Report to Guide Cheetah and Wild Dog Conservation in South Africa
A new report will guide the way forward for Cheetah and African Wild Dog conservation in South Africa.
Carnivore conservationists will establish a biodiversity management plan for these species based on this report, for submission to the department of water and environmental affairs. If accepted and signed by the minister, it will become legislated, providing an enforceable means of achieving the plan's outlined objectives.
Cheetah (Acinonyx jubatus) and wild dogs (Lycaon pictus) share similar biological traits and face similar threats. For this reason the decision was taken to coordinate their conservation. Both species are wide ranging and occur at naturally low densities, even in protected areas. Both are adversely affected by competition with other large predators, and both are declining in number, primarily due to persecution by humans.

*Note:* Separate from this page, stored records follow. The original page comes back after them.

/-- The energy balance of a bus (R121 to R123). -/
structure Balance where
  run      : BalAcc
  span     : BalAcc       -- since the last folio cut
  opened   : Stamp
  complete : Bool
  part     : Bool
  stepped  : Bool
  sched    : Sched
  members  : List Nat
  last     : BalAcc
  lastOpen : Stamp
  lastShut : Stamp
  lastFlag : Nat          -- bits 0 to 6 of the balance block flags (R185)
  cycE     : Int          -- the incomer's net energy and the residual of the last cycle (R122)
  cycR     : Int
  deriving DecidableEq, Repr

/-- One voltage bus: declared reference, event machines, detectors, block values, balance. -/
structure Bus where
  usr        : Rat
  udinDue    : Bool           -- a change of U_din at this boundary is still to act (R139)
  urmsN      : Option Rat     -- Urms(1/2) of the neutral-to-earth channel (R144)
  dip        : Option PqEvent
  swell      : Option PqEvent
  intr       : Option PqEvent
  rvc        : Vector Rvc 3
  rvcLost    : Nat
  freezeLeft : Option Nat     -- cycle boundaries until the automatic freeze ends (R55)
  seq        : Detector
  neutral    : Detector
  least      : List (Option Rat)
  greatest   : List (Option Rat)
  lastLeast  : List (Option Rat)   -- the same of the last closed block
  lastGreatest : List (Option Rat)
  flagged    : Bool           -- an event covered part of the running block
  freq       : Rat
  freqFlag   : Bool
  blockRms   : List Rat
  blockFlag  : Bool
  blockShort : Bool
  u2         : Rat
  u0         : Rat
  u2bad      : Bool
  u0bad      : Bool
  u2agg      : Agg            -- u2 and u0 over the 10-minute interval
  u2out      : AggOut
  agg150     : Agg
  agg10      : Agg
  agg2h      : Agg
  out150     : AggOut
  out10      : AggOut
  out2h      : AggOut
  bal        : Balance
  deriving DecidableEq, Repr

/-- Timebase modes (R77). -/
inductive TbMode where
  | acquire | locked | holdover | freerun
  deriving DecidableEq, Repr

/-- A reference candidate (R67, R70, R71): one of CH 128 to CH 135. -/
structure Cand where
  valid  : Bool
  good   : Nat   -- consecutive cycles that meet the entry condition, to 10
  held   : Nat   -- consecutive valid cycles, to 50
  seen   : Bool  -- the last cycle gave a measurement
  offset : Int   -- phase of its fundamental ahead of the angle, 2^-16 cycle
  deriving DecidableEq, Repr

/-- The search for crossings of a candidate in start-up (R69, R283): inputs and outputs of the acquisition lowpass, newest
first, the crossings found, as places in the 51.2 ksps stream, newest first, and peaks of the output. -/
structure Acq where
  ins     : List Rat
  outs    : List Rat
  cross   : List Rat
  peak    : Rat          -- since the newest crossing
  between : Rat          -- between the two newest crossings
  deriving DecidableEq, Repr

/-- LSYNC (R74). -/
structure Lsync where
  valid   : Bool
  edge    : Option Nat   -- SYS tick of the last chosen edge
  last    : Nat          -- last period, SYS ticks; 0 none
  periods : List Nat     -- consecutive periods in range, newest first
  offset  : Int          -- phase ahead of the angle, 2^-16 cycle
  deriving DecidableEq, Repr

/-- The line-angle timebase (R62 to R77) and the block counter (R141). -/
structure Timebase where
  mode      : TbMode
  active    : Nat          -- candidate 0-7 (CH 128 to 135), 8 LSYNC, 15 none
  switches  : Nat
  slewing   : Bool
  slew      : Int          -- angle still to be removed (R71, R73)
  frozen    : Int          -- frozen offset of the active candidate (R70)
  cands     : Vector Cand 8
  acq       : Vector Acq 8
  lsync     : Lsync
  err       : Int          -- the loop's last phase error, 2^-16 cycle (R68)
  freqWord  : Nat          -- the frequency word: a period in SYS ticks with 16 fractional bits (R64)
  lockRun   : Nat
  holdRun   : Nat
  cycle     : Nat          -- number of the running cycle
  start     : Nat          -- t_n of the running cycle at the pins, SYS ticks with 16 fractional bits (R62)
  prevStart : Nat          -- t_n of the last closed cycle
  period    : Nat          -- T_n of the running cycle, SYS ticks with 16 fractional bits (R64)
  periods   : List Nat     -- periods of the last closed cycles, newest first, at most 11
  lastCycle : Nat          -- last closed cycle
  freq      : Nat          -- its frequency, 2^-16 Hz
  boundary  : Stamp        -- start of the running cycle
  prevBoundary : Stamp     -- start of the last closed cycle
  nomf60    : Bool         -- NOMF in force (R75)
  blkCycles : Nat          -- cycles of the running block
  blkStart  : Stamp        -- start of the running block
  blkUnlocked : Bool       -- a cycle of the block was not LOCKED (R150)
  aggBlocks : Nat          -- blocks of the running 150/180-cycle interval
  ran       : List (Nat × Nat) -- what the calendar ran through in the last closed cycle, in counts, from and to, oldest first (R82, R339)
  fCycles   : Nat          -- 10-second frequency interval (R143)
  fTicks    : Nat
  fFlag     : Bool
  tenSec    : Sched        -- the 10-second, 10-minute and 2-hour intervals (R142, R143)
  tenMin    : Sched
  twoHours  : Sched
  provisional : Option Nat -- provisional reference of start-up (R283)
  deriving DecidableEq, Repr

/-- The values of one channel in a calibration set (R86). -/
structure ChCal where
  gain   : Word
  dcofs  : Word
  rmsofs : Word
  offs   : Word
  delay  : Word
  deriving DecidableEq, Repr

/-- The values of one point in a calibration set (R86). -/
structure PtCal where
  pgain : Word
  qgain : Word
  sgain : Word
  pofs  : Vector Word 3
  qofs  : Vector Word 3
  deriving DecidableEq, Repr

The goal of this plan is therefore to improve the status of cheetah and wild dogs within their historical range in South Africa, and the objectives are to:
- develop capacity in all aspects of cheetah and wild dog conservation in South Africa;
- improve knowledge of the conservation biology of cheetah and wild dogs across South Africa;
- develop and implement mechanisms for the transfer of information relevant to the conservation of cheetah and wild dogs and ensure active stakeholder commitment;
- minimise and manage conflict and promote co-existence between cheetah, wild dogs and people across South Africa;
- minimise adverse effects of existing land use patterns and promote practices conducive to the conservation of cheetah and wild dogs;
- improve national and provincial governmental commitment to the conservation of cheetah and wild dogs in South Africa;
- review, and where necessary amend international, regional and local legislation, norms and standards, policies and protocols affecting the conservation of cheetah and wild dogs, and promote the compliance thereof; and
- establish viable populations of cheetah and wild dogs within a matrix of land uses using a metapopulation approach in these species' extirpated and resident distributions.
The Wildlife Conservation Society and Zoological Society of London are coordinating a continent-wide conservation planning process for cheetah and African wild dogs in Africa, under the auspices of the International Union for the Conservation of Nature's Cat and Canid Specialist Groups.
This has involved the convening of a number of regional conservation planning meetings, followed by national meetings. The southern African conservation action planning meeting was held in Jwaneng, Botswana in December 2007 and the Endangered Wildlife Trust then took the lead role in coordinating the South African national conservation action planning process.
The first step in this process was the convening of a Population and Habitat Viability Assessment (PHVA) workshop for cheetah to complement the PHVA conducted for Wild Dogs in 1997. During recent years, cheetah have been reintroduced into at least 37 small to medium sized fenced reserves, significantly increasing the numbers and geographic range of the species.
However, most of these reserves contain small populations, and without coordinated management, there is a risk that inbreeding will occur. The PHVA provided the tools to manage isolated reintroduced populations as a coordinated metapopulation, where subpopulations are linked by management interventions.
Following the PHVA, the National Conservation Action Planning meeting for cheetah and wild dogs was held in June 2009, in Bela Bela, Limpopo. Here stakeholders mapped out a comprehensive conservation strategy for cheetah and wild dogs in South Africa.
Another workshop was then held in September 2009 to discuss the way forward for cheetah conservation. At this workshop it was agreed that the EWT's Carnivore Conservation Group (EWT-CCG) would coordinate the process, while the EWT's IT 4 Conservation Group (EWT-IT4CG) is well placed to develop the baseline cheetah database.
This will contain information critical to ensuring demographic and genetic integrity of the cheetah population and avoiding over-population in small reserves. The next step is to gain buy-in from all landowners with cheetah on their property and to put together a management plan for the cheetah metapopulation.
The report that will form the basis for the Biodiversity Management Plan for Species has been finalised and is available at http://ewt.org.za. The Biodiversity Management Plan for Species will take another year to finalise. The national planning process was made possible by a grant to the EWT by the Howard G. Buffett Foundation's African Cheetah Initiative.